А мне очень хотелось попасть туда и слиться с этой плотной массой, которая текла к Его гробу. Но все щели на Пушкинскую улицу были перекрыты. Сотни таких же жаждущих прижали меня к железным воротам двора, запертым огромным амбарным замком. В щель между створками ворот я видел лица этих потных, измученных долгой давкой, но по-деловому сосредоточенных людей. Долго я стоял у запертых ворот, тяжело переживая свое бессилие. Движущиеся в толпе люди казались мне счастливчиками. Потом стало известно, что даже после своей смерти тиран прихватил с собой в могилу многих невинных задавленных толпой людей, пришедших проститься с ним.

Только через несколько лет, когда нас, конструкторов КБ Сухого, собрали в большом зале нашей заводской столовой и читали закрытое письмо ЦК о «плохом» Сталине, я опять испытал потрясение.

Особое место в моей памяти принадлежит Самолетному корпусу. Здесь на втором этаже размещались деканат самолетостроительного факультета и наша выпускающая кафедра, а на первом – в двух залах большого ангара ее лаборатория с образцами самолетов, их узлов и агрегатов По соседству располагались кафедры «Технология самолетостроения» и «Прочность самолетов» со своими лабораториями.

Тут все для меня было открытием. И новейшие токарные станки, и движущаяся модель конвеерной линии сборки крыльев самолета Пе-2 – копия реальной линии на авиазаводе в Казани во время войны. А зал для испытаний агрегатов самолета на прочность? Это было чудо, как тряпичные лямки, наклеенные на обшивку, и система балок с силовым гидроцилиндром полностью имитируют максимальную воздушную нагрузку крыла в полете.

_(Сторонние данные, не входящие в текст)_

/-- Settles O32: taking the 12-bit pattern commutes with the sum, the difference and the product with a power of two. -/
theorem arithmeticIsTwosComplementOnPatterns : Obligations.ArithmeticIsTwosComplementOnPatterns := by
  refine fun s rs rt rd => ⟨⟨_, exec_add rs rt rd s, ?_⟩, ⟨_, exec_sub rs rt rd s, ?_⟩,
    fun hcount => ⟨_, exec_sll_of_nonneg rs rd hcount, ?_⟩⟩
  · rw [get_writeAndAdvance_same, uBits_add, uBits_readReg, uBits_readReg]
  · rw [get_writeAndAdvance_same, uBits_sub, uBits_readReg, uBits_readReg]
  · rw [get_writeAndAdvance_same, uBits_shiftLeftWrap, uBits_readReg, toNat_readReg_of_nonneg hcount]

end Sys2Proof.Machine

/-! ## The ignored field `rs` of `lui` and `ori` words (30_encoding.md R55) -/

namespace Sys2Proof.Machine

/-- The decoder of the machine reads back every I word, field by field. -/
theorem decode_packI (m : IName) (rs rt : BitVec 3) (immed : BitVec 6) :
    decode (packI (specTables.opc m) rs rt immed) =
      .ok (Instr.ofI m (Reg.ofBits rs) (Reg.ofBits rt) immed.toNat) :=
  Laws.decodeWith_packI Laws.specTables_valid.1 specTables_opc_ne_zero m rs rt immed

/-- A step over a word placed at `pc` runs that word's instruction. -/
theorem step_placeFetchWord {s : State} (hs : s.mem.wf = true) {w : InstrWord} {i : Instr} (hd : decode w = .ok i) :
    step (placeFetchWord w s) = exec i (placeFetchWord w s) := by
  have hfetch : fetch (placeFetchWord w s) = w := readWord_writeWord_same hs s.pc w
  exact step_of_decode (placeFetchWord_st s w) ((Nat.lt_succ_self s.pc).trans_le (le_max_right _ _))
    (by rw [hfetch, hd])

@[simp] theorem readReg_placeFetchWord (s : State) (w : InstrWord) (r : Reg) :
    readReg (placeFetchWord w s) r = readReg s r := rfl

/-- The value a `lui` or an `ori` writes, from the old value of its register. -/
def immedResult (m : IName) (x : Int) (immed : Nat) : Int := if m = .lui then immed else orInt x immed

/-- `lui` and `ori` end without a look at `rs`. -/
theorem exec_ofI_immedResult {m : IName} (hm : m = .lui ∨ m = .ori) (rs rt : Reg) (immed : Nat) (s : State) :
    exec (Instr.ofI m rs rt immed) s = .next (writeAndAdvance rt (immedResult m (readReg s rt) immed) s) := by
  obtain rfl | rfl := hm
  · exact exec_lui rs rt immed s
  · exact exec_ori rs rt immed s

/-- Settles O33: of the word placed, the registers, `pc` and `st` of the next state keep only `rt` and the immediate. -/
theorem rsOfLuiAndOriWordsIsIgnored : Obligations.RsOfLuiAndOriWordsIsIgnored := by
  intro s opcode rs rs' rt immed hs hop
  obtain ⟨m, hm, rfl⟩ : ∃ m, (m = .lui ∨ m = .ori) ∧ opcode = specTables.opc m := by
    obtain rfl | rfl := hop
    · exact ⟨.lui, .inl rfl, rfl⟩
    · exact ⟨.ori, .inr rfl, rfl⟩
  have hstep : ∀ rs, step (placeFetchWord (packI (specTables.opc m) rs rt immed) s) = _ := fun rs =>
    (step_placeFetchWord hs (decode_packI m rs rt immed)).trans (exec_ofI_immedResult hm _ _ _ _)
  exact ⟨_, _, hstep rs, hstep rs', rfl, rfl, rfl, rfl⟩

end Sys2Proof.Machine

/-! ## The Booth multiplier: overflow and the exact domain (43_booth_multiplier.md R101, R102, R105) -/

namespace Sys2Proof.Machine

/-! ### The product is the closed form exactly without overflow (R101, R105) -/

theorem exactAddend_range (a b c : BitVec 6) (i : Int) :
    -8192 ≤ exactAddend a b c i ∧ exactAddend a b c i ≤ 8192 := by
  have hb : -32 ≤ sRead b ∧ sRead b ≤ 31 := toInt_range6 b
  have hc : -32 ≤ sRead c ∧ sRead c ≤ 31 := toInt_range6 c
  have hd := boothDigit_range a i
  rw [exactAddend, mul_assoc]
  split
  · have := mul_between (boothDigit a i) hc.1 hc.2
    omega
  · have := mul_between (boothDigit a i) hb.1 hb.2
    omega

/-- A sum within three times the accumulator's range loses at most one `2^13` to the truncation, and none exactly when it
fits. -/
theorem exists_wrapped13_eq {S : Int} (hlo : -12288 ≤ S) (hhi : S ≤ 12287) :
    ∃ k : Int, -1 ≤ k ∧ k ≤ 1 ∧ wrapped13 S = S - 8192 * k ∧ (fits13 S ↔ k = 0) := by
  refine ⟨(S + 4096) / 8192, ?_⟩
  unfold wrapped13 fits13
  omega

/-- The three truncations lose `k₁`, `k₂`, `k₃` times `2^13`, of which the result loses `64 * (k₁ + 4 * k₂ + 16 * k₃)`.
As no `k` exceeds 1 in size these cannot cancel: the result is exact only where the first is 0, then the second, then the
third. -/
theorem fits13_of_wrapped13_run_eq {S e₂ e₃ : Int} (hS : -12288 ≤ S ∧ S ≤ 12287) (he₂ : -8192 ≤ e₂ ∧ e₂ ≤ 8192)
    (he₃ : -8192 ≤ e₃ ∧ e₃ ≤ 8192)
    (h : wrapped13 (wrapped13 (wrapped13 S / 4 + e₂) / 4 + e₃) / 4 / 2 = ((S / 4 + e₂) / 4 + e₃) / 8) :
    fits13 S ∧ fits13 (S / 4 + e₂) ∧ fits13 ((S / 4 + e₂) / 4 + e₃) := by
  have hr₁ : -4096 ≤ wrapped13 S ∧ wrapped13 S ≤ 4095 := wrapped13_range S
  have hr₂ : -4096 ≤ wrapped13 (wrapped13 S / 4 + e₂) ∧ wrapped13 (wrapped13 S / 4 + e₂) ≤ 4095 := wrapped13_range _
  obtain ⟨k₁, hlo₁, hhi₁, hw₁, hk₁⟩ := exists_wrapped13_eq hS.1 hS.2
  obtain ⟨k₂, hlo₂, hhi₂, hw₂, hk₂⟩ := exists_wrapped13_eq (S := wrapped13 S / 4 + e₂) (by omega) (by omega)
  obtain ⟨k₃, hlo₃, hhi₃, hw₃, hk₃⟩ :=
    exists_wrapped13_eq (S := wrapped13 (wrapped13 S / 4 + e₂) / 4 + e₃) (by omega) (by omega)
  have hlost : k₁ + 4 * k₂ + 16 * k₃ = 0 := by omega
  obtain ⟨rfl, rfl, rfl⟩ : k₁ = 0 ∧ k₂ = 0 ∧ k₃ = 0 := by omega
  unfold fits13 at *
  omega

theorem noOverflow_of_toInt_boothMul_eq {a b c : BitVec 6} (h : (boothMul a b c).toInt = closedForm a b c) :
    noOverflow a b c := by
  have ha : -32 ≤ sRead a ∧ sRead a ≤ 31 := toInt_range6 a
  have he₁ := exactAddend_range a b c 1
  have hS : -12288 ≤ exactS1 a b c ∧ exactS1 a b c ≤ 12287 := by
    rw [exactS1]
    omega
  rw [toInt_boothMul, toInt_boothAcc_three, ← exactS3_div_eight] at h
  exact fits13_of_wrapped13_run_eq hS (exactAddend_range a b c 2) (exactAddend_range a b c 3) h

/-- Settles O39: no truncation changes a sum that fits, and where one does the losses do not cancel. -/
theorem productIsTheClosedFormExactlyWithoutOverflow : Obligations.ProductIsTheClosedFormExactlyWithoutOverflow :=
  fun _ _ _ => ⟨noOverflow_of_toInt_boothMul_eq, toInt_boothMul_eq_closedForm⟩

/-- Settles O40: product and closed form agree modulo 64, whatever overflows. -/
theorem overflowErrorIsAMultipleOf64 : Obligations.OverflowErrorIsAMultipleOf64 :=
  fun a b c => Int.emod_eq_emod_iff_emod_sub_eq_zero.mp (toInt_boothMul_emod_closedForm a b c)

/-! ### The domain on which `bth` is exact (R102) -/

/-- With an operand that is not negative, the corners `b = 16` with digits -2 and -8 reach `-2^12` and stay inside, and
`b = -15` stays below `2^12` by more than the operand's own shifts. -/
theorem noOverflow_self_of_nonneg {a b : BitVec 6} (ha : 0 ≤ a.toInt) (hlo : -15 ≤ b.toInt) (hhi : b.toInt ≤ 16) :
    noOverflow a b b := by
  obtain ⟨hS1, hS2, hS3⟩ := exactSums_self a b
  have harange := toInt_range6 a
  have hdigits := partialDigits_range a
  have h1 := mul_between (boothDigit a 1) hlo hhi
  have h2 := mul_between (boothDigit a 1 + 4 * boothDigit a 2) hlo hhi
  have h3 := mul_between a.toInt hlo hhi
  unfold noOverflow fits13
  rw [hS1, hS2, hS3]
  omega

Но главные сокровища мысли создателей самолетов открылись передо мной в залах ангара нашей кафедры. Здесь стараниями многих наших преподавателей, ответственных работников авиапромышленности и Военно-Воздушных Сил были представлены практически все наиболее интересные конструкции самолетов, построенных или находившихся в СССР. В течение двадцати лет уникальная коллекция экспонатов тщательно подбиралась. Когда прибывал новый самолет, а места для него уже не было, ведущие профессора кафедры решали, какой старый самолет разрезать на узлы, оставив наиболее интересные. В лаборатории всегда стояли целые три-четыре самых новых самолета. Остальные были представлены только агрегатами, их секциями или узлами.

У дверей лаборатории был пост вневедомственной охраны и дядя или тетя с наганом проверяли пропуска. Если в твоем пропуске есть условный штампик нашей лаборатории – проходи. Студентов других специальностей пропускали на занятия в лабораторию только по разовым спискам. Мы же, студенты-самолетчики, имея штампики в своих пропусках, могли приходить сюда в любое свободное время и созерцать материализованные идеи немецких, американских и российских авиаконструкторов.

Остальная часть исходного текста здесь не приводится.